### Records shown
-- ==== Sys2Proof/Machine/Ops.lean ====
section
/-! DEFINITION. The named operations: the codeword buffer and its bit view (20_memory.md R61), the bit cursor (40_bitcursor.md R120 to R126), the
writes of the accumulators (20_memory.md R72), the change of mode (41_dispatch.md R145), and taking the Format Error
(60_exceptions.md R356), in one place. -/

namespace Sys2Proof.Machine

/-! ## The codeword buffer -/

/-- The byte at index `i`, or none where no byte is listed (log 4). -/
def Memory.read : Memory → Nat → Option Byte
  | [], _ => none
  | (a, b) :: m, i => if i = a then some b else Memory.read m i

/-- The buffer that holds the bytes at the indices from `k` on. -/
def Memory.ofBytesFrom : Nat → List Byte → Memory
  | _, [] => []
  | k, b :: bs => (k, b) :: Memory.ofBytesFrom (k + 1) bs

/-- The buffer the host supplies: `CW[0] .. CW[N-1]` (00_scope.md R7). -/
def Memory.ofBytes (bs : List Byte) : Memory := Memory.ofBytesFrom 0 bs

/-- The bytes listed, in index order. -/
def Memory.bytes (m : Memory) : List Byte := m.map Prod.snd

/-- The canonical form: indices strictly rising. (What an unlisted index reads as is no value, so no entry can equal it.) -/
def Memory.wf : Memory → Bool
  | [] => true
  | [_] => true
  | (a, _) :: (b, y) :: m => decide (a < b) && Memory.wf ((b, y) :: m)

/-- Stream bit `s[a]`, `s[8*i + j] = bit (7-j) of CW[i]` (00_scope.md R7). -/
def streamBit (m : Memory) (a : Nat) : Option Bool :=
  (m.read (a / 8)).map fun b => b.getLsbD (7 - a % 8)

/-- `MemRead(a, n)`: the `n` stream bits from bit address `a`, the first the most significant (20_memory.md R61). -/
def memRead (m : Memory) (a : Nat) : Nat → Option Nat
  | 0 => some 0
  | n + 1 =>
    match memRead m a n, streamBit m (a + n) with
    | some hi, some b => some (2 * hi + b.toNat)
    | _, _ => none

/-! ## Procedures: they go on, raise a Format Error, or stop -/

/-- Why a procedure does not return to its caller. -/
inductive Stop where
  /-- `raise FormatError(cause)`, with the state at the moment of the raise (60_exceptions.md R368). -/
  | raised (c : Cause) (s : State)
  /-- The model stops. -/
  | faulted (f : Fault)
  /-- The model declines. -/
  | refused (r : Refusal)

/-- A procedure of the spec: "every procedure of the spec has type State -> Except Error State" (60_exceptions.md R368). -/
abbrev Proc := Except Stop State

/-- The abort (trap entry): ERR and RUN are written, "and nothing else" (60_exceptions.md R356; log 10). -/
def State.abort (s : State) (c : Cause) : State :=
  { s with err := ⟨.format, some c⟩, run := .error }

/-- `raise FormatError(c)` in state `s`. -/
def raise {α : Type} (c : Cause) (s : State) : Except Stop α := .error (.raised c s)

/-- What a stopped procedure means for the machine: a raise takes the abort, which is a next state. -/
def Stop.outcome : Stop → Host.Outcome State Fault Refusal
  | .raised c s => .next (s.abort c)
  | .faulted f => .fault f
  | .refused r => .refused r

/-- The outcome of a procedure. -/
def settle : Proc → Host.Outcome State Fault Refusal
  | .ok s => .next s
  | .error st => st.outcome

/-! ## The bit cursor -/

/-- `Available() = 8*N - POS` (40_bitcursor.md R121). -/
def available (s : State) : Nat := 8 * s.n - s.pos

/-- `CodewordPosition()` for either reading of CWPOS_ROUND (40_bitcursor.md R122; D11). -/
def codewordPositionAt (r : Rounding) (pos : Nat) : Nat :=
  match r with
  | .up => (pos + 7) / 8 + 1
  | .down => pos / 8 + 1

/-- `CodewordPosition()` of this hardware (R122). -/
def codewordPosition (s : State) : Nat := codewordPositionAt cwposRound s.pos

/-- `ReadBits(n)`: the bound is tested before any bit is taken (40_bitcursor.md R120; 20_memory.md R65). -/
def readBits (n : Nat) (s : State) : Except Stop (Nat × State) :=
  if available s < n then raise .outOfData s
  else
    match memRead s.cw s.pos n with
    | some r => .ok (r, { s with pos := s.pos + n })
    | none => .error (.faulted .cwHole)

/-- `Derandomize(ReadBits(8), P); P <- P + 1` (46_rawbytes.md R293, R301). -/
def readRaw (s : State) : Except Stop (Byte × State) := do
  let (w, s) ← readBits 8 s
  .ok (derandomize (BitVec.ofNat 8 w) s.p, { s with p := s.p + 1 })

/-- `Realign()`: discard to the byte boundary (40_bitcursor.md R126). -/
def realign (s : State) : Proc :=
  if s.pos % 8 = 0 then .ok s
  else do
    let (_, s) ← readBits (8 - s.pos % 8) s
    .ok s

/-! ## The writes -/

/-- `Emit(v)`: append one character to TEXT (20_memory.md R72). -/
def emit (v : Nat) (s : State) : State := { s with text := s.text ++ [BitVec.ofNat 16 v] }

/-- `Emit` of each character of a list, in order. -/
def emitAll (vs : List Nat) (s : State) : State := { s with text := s.text ++ vs.map (BitVec.ofNat 16) }

/-- `Prepend(TRL, L)` (R72). -/
def prependTrailer (vs : List Nat) (s : State) : State := { s with trl := vs.map (BitVec.ofNat 16) ++ s.trl }

/-- `Append(SEGS, SEGBUF)`, then the segment's Latin-1 text (R72; 46_rawbytes.md R299, R300). -/
def appendSegment (s : State) : State :=
  { s with segs := s.segs ++ [s.segbuf], text := s.text ++ s.segbuf.map latin1 }

/-! ## Change of mode -/

/-- A decoder returns to the dispatch loop with `m` the value MODE takes (41_dispatch.md R142, R143, R145). -/
def State.returnTo (s : State) (m : Mode) : State := { s with mode := m, phase := .loop }

end Sys2Proof.Machine
end

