@[simp] theorem enterAscii_text (s : State) : (enterAscii s).text = s.text := rfl

@[simp] theorem enterAscii_trl (s : State) : (enterAscii s).trl = s.trl := rfl

@[simp] theorem enterAscii_segs (s : State) : (enterAscii s).segs = s.segs := rfl

@[simp] theorem enterAscii_run (s : State) : (enterAscii s).run = s.run := rfl

@[simp] theorem enterAscii_err (s : State) : (enterAscii s).err = s.err := rfl

@[simp] theorem enterAscii_sa (s : State) : (enterAscii s).sa = s.sa := rfl

@[simp] theorem enterAscii_raw (s : State) : (enterAscii s).raw = s.raw := rfl

/-! ### enterTriple -/

@[simp] theorem enterTriple_cw (m : TripleMode) (s : State) : (enterTriple m s).cw = s.cw := rfl

@[simp] theorem enterTriple_n (m : TripleMode) (s : State) : (enterTriple m s).n = s.n := rfl

@[simp] theorem enterTriple_supplied (m : TripleMode) (s : State) : (enterTriple m s).supplied = s.supplied := rfl

@[simp] theorem enterTriple_pos (m : TripleMode) (s : State) : (enterTriple m s).pos = s.pos := rfl

@[simp] theorem enterTriple_mode (m : TripleMode) (s : State) : (enterTriple m s).mode = s.mode := rfl

@[simp] theorem enterTriple_phase (m : TripleMode) (s : State) : (enterTriple m s).phase = .triple m := rfl

@[simp] theorem enterTriple_shift (m : TripleMode) (s : State) : (enterTriple m s).shift = .s0 := rfl

@[simp] theorem enterTriple_ush (m : TripleMode) (s : State) : (enterTriple m s).ush = false := rfl

@[simp] theorem enterTriple_b1 (m : TripleMode) (s : State) : (enterTriple m s).b1 = s.b1 := rfl

@[simp] theorem enterTriple_b2 (m : TripleMode) (s : State) : (enterTriple m s).b2 = s.b2 := rfl

@[simp] theorem enterTriple_v (m : TripleMode) (s : State) : (enterTriple m s).v = s.v := rfl

@[simp] theorem enterTriple_c (m : TripleMode) (s : State) : (enterTriple m s).c = s.c := rfl

@[simp] theorem enterTriple_e (m : TripleMode) (s : State) : (enterTriple m s).e = s.e := rfl

@[simp] theorem enterTriple_d1 (m : TripleMode) (s : State) : (enterTriple m s).d1 = s.d1 := rfl

@[simp] theorem enterTriple_d2 (m : TripleMode) (s : State) : (enterTriple m s).d2 = s.d2 := rfl

@[simp] theorem enterTriple_cnt (m : TripleMode) (s : State) : (enterTriple m s).cnt = s.cnt := rfl

@[simp] theorem enterTriple_p (m : TripleMode) (s : State) : (enterTriple m s).p = s.p := rfl

@[simp] theorem enterTriple_segbuf (m : TripleMode) (s : State) : (enterTriple m s).segbuf = s.segbuf := rfl

@[simp] theorem enterTriple_text (m : TripleMode) (s : State) : (enterTriple m s).text = s.text := rfl

@[simp] theorem enterTriple_trl (m : TripleMode) (s : State) : (enterTriple m s).trl = s.trl := rfl

@[simp] theorem enterTriple_segs (m : TripleMode) (s : State) : (enterTriple m s).segs = s.segs := rfl

@[simp] theorem enterTriple_run (m : TripleMode) (s : State) : (enterTriple m s).run = s.run := rfl

@[simp] theorem enterTriple_err (m : TripleMode) (s : State) : (enterTriple m s).err = s.err := rfl

@[simp] theorem enterTriple_sa (m : TripleMode) (s : State) : (enterTriple m s).sa = s.sa := rfl

@[simp] theorem enterTriple_raw (m : TripleMode) (s : State) : (enterTriple m s).raw = s.raw := rfl

/-! ### enterSixbit -/

@[simp] theorem enterSixbit_cw (s : State) : (enterSixbit s).cw = s.cw := rfl

@[simp] theorem enterSixbit_n (s : State) : (enterSixbit s).n = s.n := rfl

@[simp] theorem enterSixbit_supplied (s : State) : (enterSixbit s).supplied = s.supplied := rfl

@[simp] theorem enterSixbit_pos (s : State) : (enterSixbit s).pos = s.pos := rfl

@[simp] theorem enterSixbit_mode (s : State) : (enterSixbit s).mode = s.mode := rfl

@[simp] theorem enterSixbit_phase (s : State) : (enterSixbit s).phase = .sixbit 0 := rfl

@[simp] theorem enterSixbit_shift (s : State) : (enterSixbit s).shift = s.shift := rfl

@[simp] theorem enterSixbit_ush (s : State) : (enterSixbit s).ush = s.ush := rfl

@[simp] theorem enterSixbit_b1 (s : State) : (enterSixbit s).b1 = s.b1 := rfl

@[simp] theorem enterSixbit_b2 (s : State) : (enterSixbit s).b2 = s.b2 := rfl

@[simp] theorem enterSixbit_v (s : State) : (enterSixbit s).v = s.v := rfl

@[simp] theorem enterSixbit_c (s : State) : (enterSixbit s).c = s.c := rfl

@[simp] theorem enterSixbit_e (s : State) : (enterSixbit s).e = s.e := rfl

@[simp] theorem enterSixbit_d1 (s : State) : (enterSixbit s).d1 = s.d1 := rfl

@[simp] theorem enterSixbit_d2 (s : State) : (enterSixbit s).d2 = s.d2 := rfl

@[simp] theorem enterSixbit_cnt (s : State) : (enterSixbit s).cnt = s.cnt := rfl

@[simp] theorem enterSixbit_p (s : State) : (enterSixbit s).p = s.p := rfl

@[simp] theorem enterSixbit_segbuf (s : State) : (enterSixbit s).segbuf = s.segbuf := rfl

@[simp] theorem enterSixbit_text (s : State) : (enterSixbit s).text = s.text := rfl

@[simp] theorem enterSixbit_trl (s : State) : (enterSixbit s).trl = s.trl := rfl

@[simp] theorem enterSixbit_segs (s : State) : (enterSixbit s).segs = s.segs := rfl

@[simp] theorem enterSixbit_run (s : State) : (enterSixbit s).run = s.run := rfl

@[simp] theorem enterSixbit_err (s : State) : (enterSixbit s).err = s.err := rfl

@[simp] theorem enterSixbit_sa (s : State) : (enterSixbit s).sa = s.sa := rfl

@[simp] theorem enterSixbit_raw (s : State) : (enterSixbit s).raw = s.raw := rfl

/-! ### enterRaw -/

@[simp] theorem enterRaw_cw (s : State) : (enterRaw s).cw = s.cw := rfl

@[simp] theorem enterRaw_n (s : State) : (enterRaw s).n = s.n := rfl

@[simp] theorem enterRaw_supplied (s : State) : (enterRaw s).supplied = s.supplied := rfl

@[simp] theorem enterRaw_pos (s : State) : (enterRaw s).pos = s.pos := rfl

@[simp] theorem enterRaw_mode (s : State) : (enterRaw s).mode = s.mode := rfl

@[simp] theorem enterRaw_phase (s : State) : (enterRaw s).phase = .rawHeader := rfl

@[simp] theorem enterRaw_shift (s : State) : (enterRaw s).shift = s.shift := rfl

@[simp] theorem enterRaw_ush (s : State) : (enterRaw s).ush = s.ush := rfl

@[simp] theorem enterRaw_b1 (s : State) : (enterRaw s).b1 = s.b1 := rfl

@[simp] theorem enterRaw_b2 (s : State) : (enterRaw s).b2 = s.b2 := rfl

@[simp] theorem enterRaw_v (s : State) : (enterRaw s).v = s.v := rfl

@[simp] theorem enterRaw_c (s : State) : (enterRaw s).c = s.c := rfl

@[simp] theorem enterRaw_e (s : State) : (enterRaw s).e = s.e := rfl

@[simp] theorem enterRaw_d1 (s : State) : (enterRaw s).d1 = s.d1 := rfl

@[simp] theorem enterRaw_d2 (s : State) : (enterRaw s).d2 = s.d2 := rfl

@[simp] theorem enterRaw_cnt (s : State) : (enterRaw s).cnt = s.cnt := rfl

@[simp] theorem enterRaw_p (s : State) : (enterRaw s).p = codewordPosition s := rfl

@[simp] theorem enterRaw_segbuf (s : State) : (enterRaw s).segbuf = s.segbuf := rfl

@[simp] theorem enterRaw_text (s : State) : (enterRaw s).text = s.text := rfl

@[simp] theorem enterRaw_trl (s : State) : (enterRaw s).trl = s.trl := rfl

@[simp] theorem enterRaw_segs (s : State) : (enterRaw s).segs = s.segs := rfl

@[simp] theorem enterRaw_run (s : State) : (enterRaw s).run = s.run := rfl

@[simp] theorem enterRaw_err (s : State) : (enterRaw s).err = s.err := rfl

@[simp] theorem enterRaw_sa (s : State) : (enterRaw s).sa = s.sa := rfl

@[simp] theorem enterRaw_raw (s : State) : (enterRaw s).raw = s.raw := rfl

/-! ### loadBuffer -/

@[simp] theorem loadBuffer_cw (l : List Byte) (s : State) : (loadBuffer l s).cw = Memory.ofBytes l := rfl

@[simp] theorem loadBuffer_n (l : List Byte) (s : State) : (loadBuffer l s).n = l.length := rfl

@[simp] theorem loadBuffer_supplied (l : List Byte) (s : State) : (loadBuffer l s).supplied = true := rfl

@[simp] theorem loadBuffer_pos (l : List Byte) (s : State) : (loadBuffer l s).pos = s.pos := rfl

@[simp] theorem loadBuffer_mode (l : List Byte) (s : State) : (loadBuffer l s).mode = s.mode := rfl

@[simp] theorem loadBuffer_phase (l : List Byte) (s : State) : (loadBuffer l s).phase = s.phase := rfl

@[simp] theorem loadBuffer_shift (l : List Byte) (s : State) : (loadBuffer l s).shift = s.shift := rfl

@[simp] theorem loadBuffer_ush (l : List Byte) (s : State) : (loadBuffer l s).ush = s.ush := rfl

@[simp] theorem loadBuffer_b1 (l : List Byte) (s : State) : (loadBuffer l s).b1 = s.b1 := rfl

@[simp] theorem loadBuffer_b2 (l : List Byte) (s : State) : (loadBuffer l s).b2 = s.b2 := rfl

@[simp] theorem loadBuffer_v (l : List Byte) (s : State) : (loadBuffer l s).v = s.v := rfl

@[simp] theorem loadBuffer_c (l : List Byte) (s : State) : (loadBuffer l s).c = s.c := rfl

@[simp] theorem loadBuffer_e (l : List Byte) (s : State) : (loadBuffer l s).e = s.e := rfl

@[simp] theorem loadBuffer_d1 (l : List Byte) (s : State) : (loadBuffer l s).d1 = s.d1 := rfl

@[simp] theorem loadBuffer_d2 (l : List Byte) (s : State) : (loadBuffer l s).d2 = s.d2 := rfl

@[simp] theorem loadBuffer_cnt (l : List Byte) (s : State) : (loadBuffer l s).cnt = s.cnt := rfl

@[simp] theorem loadBuffer_p (l : List Byte) (s : State) : (loadBuffer l s).p = s.p := rfl

@[simp] theorem loadBuffer_segbuf (l : List Byte) (s : State) : (loadBuffer l s).segbuf = s.segbuf := rfl

@[simp] theorem loadBuffer_text (l : List Byte) (s : State) : (loadBuffer l s).text = s.text := rfl

@[simp] theorem loadBuffer_trl (l : List Byte) (s : State) : (loadBuffer l s).trl = s.trl := rfl

@[simp] theorem loadBuffer_segs (l : List Byte) (s : State) : (loadBuffer l s).segs = s.segs := rfl

@[simp] theorem loadBuffer_run (l : List Byte) (s : State) : (loadBuffer l s).run = s.run := rfl

@[simp] theorem loadBuffer_err (l : List Byte) (s : State) : (loadBuffer l s).err = s.err := rfl

@[simp] theorem loadBuffer_sa (l : List Byte) (s : State) : (loadBuffer l s).sa = s.sa := rfl

@[simp] theorem loadBuffer_raw (l : List Byte) (s : State) : (loadBuffer l s).raw = s.raw := rfl

/-! ### launched -/

@[simp] theorem launched_cw (s : State) : (launched s).cw = s.cw := rfl

@[simp] theorem launched_n (s : State) : (launched s).n = s.n := rfl

@[simp] theorem launched_supplied (s : State) : (launched s).supplied = s.supplied := rfl

@[simp] theorem launched_pos (s : State) : (launched s).pos = 0 := rfl

@[simp] theorem launched_mode (s : State) : (launched s).mode = .ascii := rfl

@[simp] theorem launched_phase (s : State) : (launched s).phase = .loop := rfl

@[simp] theorem launched_shift (s : State) : (launched s).shift = .s0 := rfl

@[simp] theorem launched_ush (s : State) : (launched s).ush = false := rfl

@[simp] theorem launched_b1 (s : State) : (launched s).b1 = s.b1 := rfl

@[simp] theorem launched_b2 (s : State) : (launched s).b2 = s.b2 := rfl

@[simp] theorem launched_v (s : State) : (launched s).v = s.v := rfl

@[simp] theorem launched_c (s : State) : (launched s).c = s.c := rfl

@[simp] theorem launched_e (s : State) : (launched s).e = s.e := rfl

@[simp] theorem launched_d1 (s : State) : (launched s).d1 = s.d1 := rfl

@[simp] theorem launched_d2 (s : State) : (launched s).d2 = s.d2 := rfl

@[simp] theorem launched_cnt (s : State) : (launched s).cnt = s.cnt := rfl

@[simp] theorem launched_p (s : State) : (launched s).p = s.p := rfl

@[simp] theorem launched_segbuf (s : State) : (launched s).segbuf = s.segbuf := rfl

@[simp] theorem launched_text (s : State) : (launched s).text = [] := rfl

@[simp] theorem launched_trl (s : State) : (launched s).trl = [] := rfl

@[simp] theorem launched_segs (s : State) : (launched s).segs = [] := rfl

@[simp] theorem launched_run (s : State) : (launched s).run = .busy := rfl

@[simp] theorem launched_err (s : State) : (launched s).err = .clear := rfl

@[simp] theorem launched_sa (s : State) : (launched s).sa = s.sa := rfl

@[simp] theorem launched_raw (s : State) : (launched s).raw = [] := rfl

/-! ### The two conditional fields -/

@[simp] theorem nextPlace_phase (s : State) :
    (nextPlace s).phase = match s.phase with | .sixbit k => .sixbit (k + 1) | ph => ph := by
  unfold nextPlace; split <;> simp_all

@[simp] theorem complete_text (s : State) : (complete s).text = s.text ++ s.trl := by
  unfold complete
  cases s.trl <;> simp

end Sys2Proof.Machine
end

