theorem test_decode_rawbytes :
    decode .header1 0b00000000 = .ok .bLen0 ∧ decode .header1 0b11111001 = .ok (.bLen1 249) ∧
    decode .header1 0b11111010 = .error .headerHasTwoBytes ∧ decode .header2 0b1111101000000101 = .ok (.bLen2 250 5) ∧
    decode .header2 0b1111100100000000 = .error .headerHasOneByte ∧ decode .data 0b10000001 = .ok (.bData 129) := by decide

/-- The words of the table as the host numbers them (log 8). -/
theorem test_table_words :
    decodeTableWord 8 230 = some .aLc40 ∧ decodeTableWord 6 31 = some .eUnl ∧
    decodeTableWord 16 0b0101100111101001 = some (.cPair 89 233) ∧ decodeTableWord 16 0b1111111000000000 = some .cUnl ∧
    decodeTableWord 8 256 = none := by decide

theorem test_fetch_word_ascii :
    got (step (State.reset.withFetchWord 8 66)) (fun t => (chars t, t.pos)) = some ([65], 8) := by decide

theorem test_fetch_word_pair :
    got (step (State.reset.withFetchWord 16 23017)) (fun t => (chars t, t.pos)) = some ([65, 66, 67], 16) := by decide

theorem test_fetch_word_sixbit :
    got (step (State.reset.withFetchWord 6 33)) (fun t => (chars t, t.pos)) = some ([33], 6) := by decide

/-! ## Operations (95_test_vectors.md sections 1 to 3 and 9) -/

/-- KC2 to KC5: 41, 19, 207, then too few bits. -/
theorem test_read_bits :
    memRead (Memory.ofBytes (bytes [165, 60, 240])) 0 6 = some 41 ∧
    memRead (Memory.ofBytes (bytes [165, 60, 240])) 6 6 = some 19 ∧
    memRead (Memory.ofBytes (bytes [165, 60, 240])) 12 8 = some 207 ∧
    memRead (Memory.ofBytes (bytes [165, 60, 240])) 4 8 = some 83 ∧
    codewordPositionAt .up 12 = 3 ∧ codewordPositionAt .down 12 = 2 := by decide

/-- UP7, UP12, UP13. -/
theorem test_unpack :
    unpack3 21 0 = some ⟨3, 14, 15⟩ ∧ unpack3 255 255 = some ⟨40, 38, 14⟩ ∧ unpack3 0 0 = none ∧
    pairBytes ⟨3, 14, 15⟩ = (21, 0) := by decide

/-- EX4, DR2, DR9, DR12. -/
theorem test_derandomize :
    derandomize 150 1 = 0 ∧ derandomize 149 1 = 255 ∧ derandomize 0 255 = 255 ∧ derandomize 93 1558 = 0 ∧
    randomize 3 2 = 47 ∧ randomize 200 255 = 201 := by decide

/-- EX5: `GRP(1, 31, 0, 0)`. -/
theorem test_group_bytes : groupBytes [1, 31, 0, 0] = [5, 240, 0] ∧ groupBytes [1, 31] = [5, 240] := by decide

/-- EX5: from POS = 20 an unlatch leaves the cursor, or moves it to 24. -/
theorem test_unlatch_realign :
    got (settle (sixbitUnlatch false { busyOn [240, 5, 240, 0] .edf (.sixbit 1) with pos := 20 })) State.pos = some 20 ∧
    got (settle (sixbitUnlatch true { busyOn [240, 5, 240, 0] .edf (.sixbit 1) with pos := 20 })) State.pos = some 24 := by
  decide

/-! ## One step or one meaning per unit -/

/-- AS11. -/
theorem test_aInv0 : got (step (busyOn [0] .ascii .ascii)) trap = some (.error, 1) := by decide

/-- AS2, AS18: with USH set the character is 128 higher and the flag is cleared. -/
theorem test_aLit :
    got (step (busyOn [66] .ascii .ascii)) shownBy = some ([65], .s0, false) ∧
    got (step { busyOn [128] .ascii .ascii with ush := true }) shownBy = some ([255], .s0, false) := by decide

/-- AS8. -/
theorem test_aPad :
    got (step (busyOn [129] .ascii .ascii)) (fun t => (t.mode, t.phase, t.pos)) = some (.pad, .loop, 8) := by decide

/-- AS5, AS21: the flag waits through a digit pair. -/
theorem test_aDig2 :
    got (step { busyOn [139] .ascii .ascii with ush := true }) shownBy = some ([48, 57], .s0, true) := by decide

/-- AS38. -/
theorem test_aLc40 : got (step (busyOn [230] .ascii .ascii)) (fun t => (t.mode, t.phase)) = some (.c40, .loop) := by decide

/-- AS39. -/
theorem test_aLb256 : got (step (busyOn [231] .ascii .ascii)) (fun t => (t.mode, t.phase)) = some (.b256, .loop) := by decide

/-- AS22. -/
theorem test_aFnc1 :
    got (step { busyOn [232] .ascii .ascii with ush := true }) shownBy = some ([29], .s0, true) := by decide

/-- AS14. -/
theorem test_aSapp : got (step (busyOn [233, 66] .ascii .ascii)) (fun t => (chars t, t.pos)) = some ([], 8) := by decide

/-- AS15. -/
theorem test_aRdrp : got (step (busyOn [234, 66] .ascii .ascii)) (fun t => (chars t, t.pos)) = some ([], 8) := by decide

/-- AS17. -/
theorem test_aUsh : got (step (busyOn [235, 1] .ascii .ascii)) shownBy = some ([], .s0, true) := by decide

/-- AS24. -/
theorem test_aM05 :
    got (step (busyOn [236] .ascii .ascii)) (fun t => (chars t, t.trl.map BitVec.toNat)) =
      some ([91, 41, 62, 30, 48, 53, 29], [30, 4]) := by decide

/-- AS27. -/
theorem test_aM06 :
    got (step (busyOn [237] .ascii .ascii)) (fun t => (chars t, t.trl.map BitVec.toNat)) =
      some ([91, 41, 62, 30, 48, 54, 29], [30, 4]) := by decide

/-- AS40. -/
theorem test_aLx12 : got (step (busyOn [238] .ascii .ascii)) (fun t => (t.mode, t.phase)) = some (.x12, .loop) := by decide

/-- AS41. -/
theorem test_aLtxt : got (step (busyOn [239] .ascii .ascii)) (fun t => (t.mode, t.phase)) = some (.text, .loop) := by decide

/-- AS42. -/
theorem test_aLedf : got (step (busyOn [240] .ascii .ascii)) (fun t => (t.mode, t.phase)) = some (.edf, .loop) := by decide

/-- AS16. -/
theorem test_aEci : got (step (busyOn [241, 66] .ascii .ascii)) (fun t => (chars t, t.pos)) = some ([], 8) := by decide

### Work to be completed
In the listing above, locate the line containing "l.length := rfl" and the line containing "l s).err = s.err := rfl", then transcribe both and every line between them verbatim.

### Response area
@[simp] theorem loadBuffer_n (l : List Byte) (s : State) : (loadBuffer l s).n = l.length := rfl

@[simp] theorem loadBuffer_supplied (l : List Byte) (s : State) : (loadBuffer l s).supplied = true := rfl

@[simp] theorem loadBuffer_pos (l : List Byte) (s : State) : (loadBuffer l s).pos = s.pos := rfl

@[simp] theorem loadBuffer_mode (l : List Byte) (s : State) : (loadBuffer l s).mode = s.mode := rfl

@[simp] theorem loadBuffer_phase (l : List Byte) (s : State) : (loadBuffer l s).phase = s.phase := rfl

@[simp] theorem loadBuffer_shift (l : List Byte) (s : State) : (loadBuffer l s).shift = s.shift := rfl

@[simp] theorem loadBuffer_ush (l : List Byte) (s : State) : (loadBuffer l s).ush = s.ush := rfl

@[simp] theorem loadBuffer_b1 (l : List Byte) (s : State) : (loadBuffer l s).b1 = s.b1 := rfl

@[simp] theorem loadBuffer_b2 (l : List Byte) (s : State) : (loadBuffer l s).b2 = s.b2 := rfl

@[simp] theorem loadBuffer_v (l : List Byte) (s : State) : (loadBuffer l s).v = s.v := rfl

@[simp] theorem loadBuffer_c (l : List Byte) (s : State) : (loadBuffer l s).c = s.c := rfl

@[simp] theorem loadBuffer_e (l : List Byte) (s : State) : (loadBuffer l s).e = s.e := rfl

@[simp] theorem loadBuffer_d1 (l : List Byte) (s : State) : (loadBuffer l s).d1 = s.d1 := rfl

@[simp] theorem loadBuffer_d2 (l : List Byte) (s : State) : (loadBuffer l s).d2 = s.d2 := rfl

@[simp] theorem loadBuffer_cnt (l : List Byte) (s : State) : (loadBuffer l s).cnt = s.cnt := rfl

@[simp] theorem loadBuffer_p (l : List Byte) (s : State) : (loadBuffer l s).p = s.p := rfl

@[simp] theorem loadBuffer_segbuf (l : List Byte) (s : State) : (loadBuffer l s).segbuf = s.segbuf := rfl

@[simp] theorem loadBuffer_text (l : List Byte) (s : State) : (loadBuffer l s).text = s.text := rfl

@[simp] theorem loadBuffer_trl (l : List Byte) (s : State) : (loadBuffer l s).trl = s.trl := rfl

@[simp] theorem loadBuffer_segs (l : List Byte) (s : State) : (loadBuffer l s).segs = s.segs := rfl

@[simp] theorem loadBuffer_run (l : List Byte) (s : State) : (loadBuffer l s).run = s.run := rfl

@[simp] theorem loadBuffer_err (l : List Byte) (s : State) : (loadBuffer l s).err = s.err := rfl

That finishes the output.